-- ==== Sys2Proof/Certificates/Slice0/Obligations.lean ====
section
/-! DEFINITION. The statements for the provers. Each docstring names the rule of spec/ it formalises. `t` and `u`
are states after a step; "read of one byte" is `Memory.get`. The field `port` is the model's own (log 1): what happens
to it is said once, in `PortInputsGoByOneAStep`. -/

open Sys2Proof Sys2Proof.Machine

/-! ### Encoding -/

/-- R72, R73, R77, R81: decoding an encoded well-formed command gives it back, with every operand. -/
def Obligations.DecodeEncodeAgree : Prop :=
  ∀ i : Instr, wellFormed i = true → decode (encode i).1 (encode i).2 = .ok i

/-- R72, R76, R79, R81: a decoded word is well formed and is the only word of its command; of `din`, exactly the bits
the command reads are kept. -/
def Obligations.DecodedWordReencodes : Prop :=
  ∀ (c d : Word) (i : Instr), decode c d = .ok i →
    wellFormed i = true ∧ (encode i).1 = c ∧
      (encode i).2 = match i with
        | .wrb _ _ => d &&& 0x000000FF
        | .wrw _ _ => d
        | _ => 0

/-- R77: the opcode map, as a table of words; a word decodes to a command exactly when it selects that command's row,
and at most one row matches any word. -/
def Obligations.OpcodeMapDecides : Prop :=
  opcodeMap =
    [⟨"NOP", 0x00000000, 0xFFFFFFFF⟩, ⟨"INIT", 0x10000000, 0xFFFFFFFC⟩, ⟨"WRB", 0x20000000, 0xFFC0FFFF⟩,
     ⟨"WRW", 0x30000000, 0xFFF0FFFF⟩, ⟨"COMP", 0x40000000, 0xFFFFFFFF⟩, ⟨"RDB", 0x50000000, 0xFFC0FFFF⟩,
     ⟨"RDH", 0x60000000, 0xFFF8FFFF⟩, ⟨"RDD", 0x70000000, 0xFFE0FFFF⟩, ⟨"RDS", 0x80000000, 0xFFFFFFFF⟩,
     ⟨"CLRERR", 0x90000000, 0xFFFFFFFF⟩] ∧
  (∀ (c d : Word) (i : Instr), decode c d = .ok i → rowOf i ∈ opcodeMap ∧ c &&& (rowOf i).mask = (rowOf i).pattern) ∧
  (∀ (c d : Word) (r : OpRow), r ∈ opcodeMap → c &&& r.mask = r.pattern → ∃ i, decode c d = .ok i ∧ rowOf i = r) ∧
  (∀ (c : Word) (r r' : OpRow), r ∈ opcodeMap → r' ∈ opcodeMap →
    c &&& r.mask = r.pattern → c &&& r'.mask = r'.pattern → r = r')

/-- R76: `din` is read only by WRB, its low byte, and by WRW; whatever its other bits are, execution is the same. -/
def Obligations.DataBusReadOnlyByWrites : Prop :=
  (∀ (c d d' : Word) (s : State), (splitFields c).op ≠ 2 → (splitFields c).op ≠ 3 →
    execute c d s = execute c d' s) ∧
  (∀ (c d d' : Word) (s : State), (splitFields c).op = 2 → d.extractLsb' 0 8 = d'.extractLsb' 0 8 →
    execute c d s = execute c d' s)

/-- R78, R221: the illegal words are those R78 lists; an illegal word records ILLEGAL_COMMAND, if ERR was 0, and
changes nothing else. -/
def Obligations.IllegalWordsRecordIllegalCommand : Prop :=
  ∀ (c d : Word) (s : State),
    ((∃ e, decode c d = .error e) ↔
      (10 ≤ (c.extractLsb' 28 4).toNat ∨ c.extractLsb' 22 6 ≠ 0 ∨ c.extractLsb' 2 14 ≠ 0 ∨
        (c.extractLsb' 28 4 ≠ 1 ∧ c.extractLsb' 0 2 ≠ 0) ∨
        (c.extractLsb' 28 4 ∈ [0, 1, 4, 8, 9] ∧ c.extractLsb' 16 6 ≠ 0) ∨
        (c.extractLsb' 28 4 = 3 ∧ c.extractLsb' 20 2 ≠ 0) ∨
        (c.extractLsb' 28 4 = 6 ∧ c.extractLsb' 19 3 ≠ 0) ∨
        (c.extractLsb' 28 4 = 7 ∧ c.extractLsb' 21 1 ≠ 0))) ∧
    ((∃ e, decode c d = .error e) →
      ∃ t, execute c d s = .next t ∧ t.err = (if s.err = 0 then 2 else s.err) ∧
        SameChaining s t ∧ SameEngine s t ∧ SameBlock s t ∧ t.dout = s.dout)

/-- R83: the encoding examples, encoded and decoded. -/
def Obligations.EncodingExamplesDecode : Prop :=
  encode (.init 1) = (0x10000001, 0) ∧ encode (.init 2) = (0x10000002, 0) ∧
  encode (.wrw 15 0x00000018) = (0x300F0000, 0x00000018) ∧ encode (.wrb 63 0x80) = (0x203F0000, 0x00000080) ∧
  encode (.rdh 7) = (0x60070000, 0) ∧ encode (.rdd 31) = (0x701F0000, 0) ∧
  decode 0x10000001 0 = .ok (.init 1) ∧
  decode 0x10000002 0 = .ok (.init 2) ∧
  (∀ s, ∃ t, exec (.init 2) s = .next t ∧ t.err = 1) ∧
  decode 0x300F0000 0x00000018 = .ok (.wrw 15 0x00000018) ∧
  decode 0x203F0000 0x00000080 = .ok (.wrb 63 0x80) ∧
  decode 0x60070000 0 = .ok (.rdh 7) ∧
  decode 0x701F0000 0 = .ok (.rdd 31) ∧
  decode 0x30100000 0 = .error .reservedIdx ∧
  decode 0x60080000 0 = .error .reservedIdx ∧
  decode 0x40000001 0 = .error .reservedVar ∧
  decode 0xA0000000 0 = .error .reservedOpcode

/-! ### The step -/

/-- R210, R311, R313: a step that accepts a legal word is `exec` of the decoded command at the state with this step's
port input taken off; the port field and its order are the model's choice (log 1). -/
def Obligations.StepRunsAcceptedCommand : Prop :=
  ∀ (s : State) (p : PortInput) (rest : List PortInput) (i : Instr),
    s.port = p :: rest → p.rst = false → p.cmdValid = true → s.busy = false → s.err.toNat ≤ 4 →
    decode p.cmd p.din = .ok i → step s = exec i { s with port := rest }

•••

» **Work order**: Faithfully copy every entry, leaving nothing out.

» **Solved exercise**:
-- ==== Sys2Proof/Certificates/Slice0/Obligations.lean ====
section
/-! DEFINITION. The statements for the provers. Each docstring names the rule of spec/ it formalises. `t` and `u`
are states after a step; "read of one byte" is `Memory.get`. The field `port` is the model's own (log 1): what happens
to it is said once, in `PortInputsGoByOneAStep`. -/

open Sys2Proof Sys2Proof.Machine

/-! ### Encoding -/

/-- R72, R73, R77, R81: decoding an encoded well-formed command gives it back, with every operand. -/
def Obligations.DecodeEncodeAgree : Prop :=
  ∀ i : Instr, wellFormed i = true → decode (encode i).1 (encode i).2 = .ok i

/-- R72, R76, R79, R81: a decoded word is well formed and is the only word of its command; of `din`, exactly the bits
the command reads are kept. -/
def Obligations.DecodedWordReencodes : Prop :=
  ∀ (c d : Word) (i : Instr), decode c d = .ok i →
    wellFormed i = true ∧ (encode i).1 = c ∧
      (encode i).2 = match i with
        | .wrb _ _ => d &&& 0x000000FF
        | .wrw _ _ => d
        | _ => 0

/-- R77: the opcode map, as a table of words; a word decodes to a command exactly when it selects that command's row,
and at most one row matches any word. -/
def Obligations.OpcodeMapDecides : Prop :=
  opcodeMap =
    [⟨"NOP", 0x00000000, 0xFFFFFFFF⟩, ⟨"INIT", 0x10000000, 0xFFFFFFFC⟩, ⟨"WRB", 0x20000000, 0xFFC0FFFF⟩,
     ⟨"WRW", 0x30000000, 0xFFF0FFFF⟩, ⟨"COMP", 0x40000000, 0xFFFFFFFF⟩, ⟨"RDB", 0x50000000, 0xFFC0FFFF⟩,
     ⟨"RDH", 0x60000000, 0xFFF8FFFF⟩, ⟨"RDD", 0x70000000, 0xFFE0FFFF⟩, ⟨"RDS", 0x80000000, 0xFFFFFFFF⟩,
     ⟨"CLRERR", 0x90000000, 0xFFFFFFFF⟩] ∧
  (∀ (c d : Word) (i : Instr), decode c d = .ok i → rowOf i ∈ opcodeMap ∧ c &&& (rowOf i).mask = (rowOf i).pattern) ∧
  (∀ (c d : Word) (r : OpRow), r ∈ opcodeMap → c &&& r.mask = r.pattern → ∃ i, decode c d = .ok i ∧ rowOf i = r) ∧
  (∀ (c : Word) (r r' : OpRow), r ∈ opcodeMap → r' ∈ opcodeMap →
    c &&& r.mask = r.pattern → c &&& r'.mask = r'.pattern → r = r')

/-- R76: `din` is read only by WRB, its low byte, and by WRW; whatever its other bits are, execution is the same. -/
def Obligations.DataBusReadOnlyByWrites : Prop :=
  (∀ (c d d' : Word) (s : State), (splitFields c).op ≠ 2 → (splitFields c).op ≠ 3 →
    execute c d s = execute c d' s) ∧
  (∀ (c d d' : Word) (s : State), (splitFields c).op = 2 → d.extractLsb' 0 8 = d'.extractLsb' 0 8 →
    execute c d s = execute c d' s)

/-- R78, R221: the illegal words are those R78 lists; an illegal word records ILLEGAL_COMMAND, if ERR was 0, and
changes nothing else. -/
def Obligations.IllegalWordsRecordIllegalCommand : Prop :=
  ∀ (c d : Word) (s : State),
    ((∃ e, decode c d = .error e) ↔
      (10 ≤ (c.extractLsb' 28 4).toNat ∨ c.extractLsb' 22 6 ≠ 0 ∨ c.extractLsb' 2 14 ≠ 0 ∨
        (c.extractLsb' 28 4 ≠ 1 ∧ c.extractLsb' 0 2 ≠ 0) ∨
        (c.extractLsb' 28 4 ∈ [0, 1, 4, 8, 9] ∧ c.extractLsb' 16 6 ≠ 0) ∨
        (c.extractLsb' 28 4 = 3 ∧ c.extractLsb' 20 2 ≠ 0) ∨
        (c.extractLsb' 28 4 = 6 ∧ c.extractLsb' 19 3 ≠ 0) ∨
        (c.extractLsb' 28 4 = 7 ∧ c.extractLsb' 21 1 ≠ 0))) ∧
    ((∃ e, decode c d = .error e) →
      ∃ t, execute c d s = .next t ∧ t.err = (if s.err = 0 then 2 else s.err) ∧
        SameChaining s t ∧ SameEngine s t ∧ SameBlock s t ∧ t.dout = s.dout)

/-- R83: the encoding examples, encoded and decoded. -/
def Obligations.EncodingExamplesDecode : Prop :=
  encode (.init 1) = (0x10000001, 0) ∧ encode (.init 2) = (0x10000002, 0) ∧
  encode (.wrw 15 0x00000018) = (0x300F0000, 0x00000018) ∧ encode (.wrb 63 0x80) = (0x203F0000, 0x00000080) ∧
  encode (.rdh 7) = (0x60070000, 0) ∧ encode (.rdd 31) = (0x701F0000, 0) ∧
  decode 0x10000001 0 = .ok (.init 1) ∧
  decode 0x10000002 0 = .ok (.init 2) ∧
  (∀ s, ∃ t, exec (.init 2) s = .next t ∧ t.err = 1) ∧
  decode 0x300F0000 0x00000018 = .ok (.wrw 15 0x00000018) ∧
  decode 0x203F0000 0x00000080 = .ok (.wrb 63 0x80) ∧
  decode 0x60070000 0 = .ok (.rdh 7) ∧
  decode 0x701F0000 0 = .ok (.rdd 31) ∧
  decode 0x30100000 0 = .error .reservedIdx ∧
  decode 0x60080000 0 = .error .reservedIdx ∧
  decode 0x40000001 0 = .error .reservedVar ∧
  decode 0xA0000000 0 = .error .reservedOpcode

/-! ### The step -/

/-- R210, R311, R313: a step that accepts a legal word is `exec` of the decoded command at the state with this step's
port input taken off; the port field and its order are the model's choice (log 1). -/
def Obligations.StepRunsAcceptedCommand : Prop :=
  ∀ (s : State) (p : PortInput) (rest : List PortInput) (i : Instr),
    s.port = p :: rest → p.rst = false → p.cmdValid = true → s.busy = false → s.err.toNat ≤ 4 →
    decode p.cmd p.din = .ok i → step s = exec i { s with port := rest }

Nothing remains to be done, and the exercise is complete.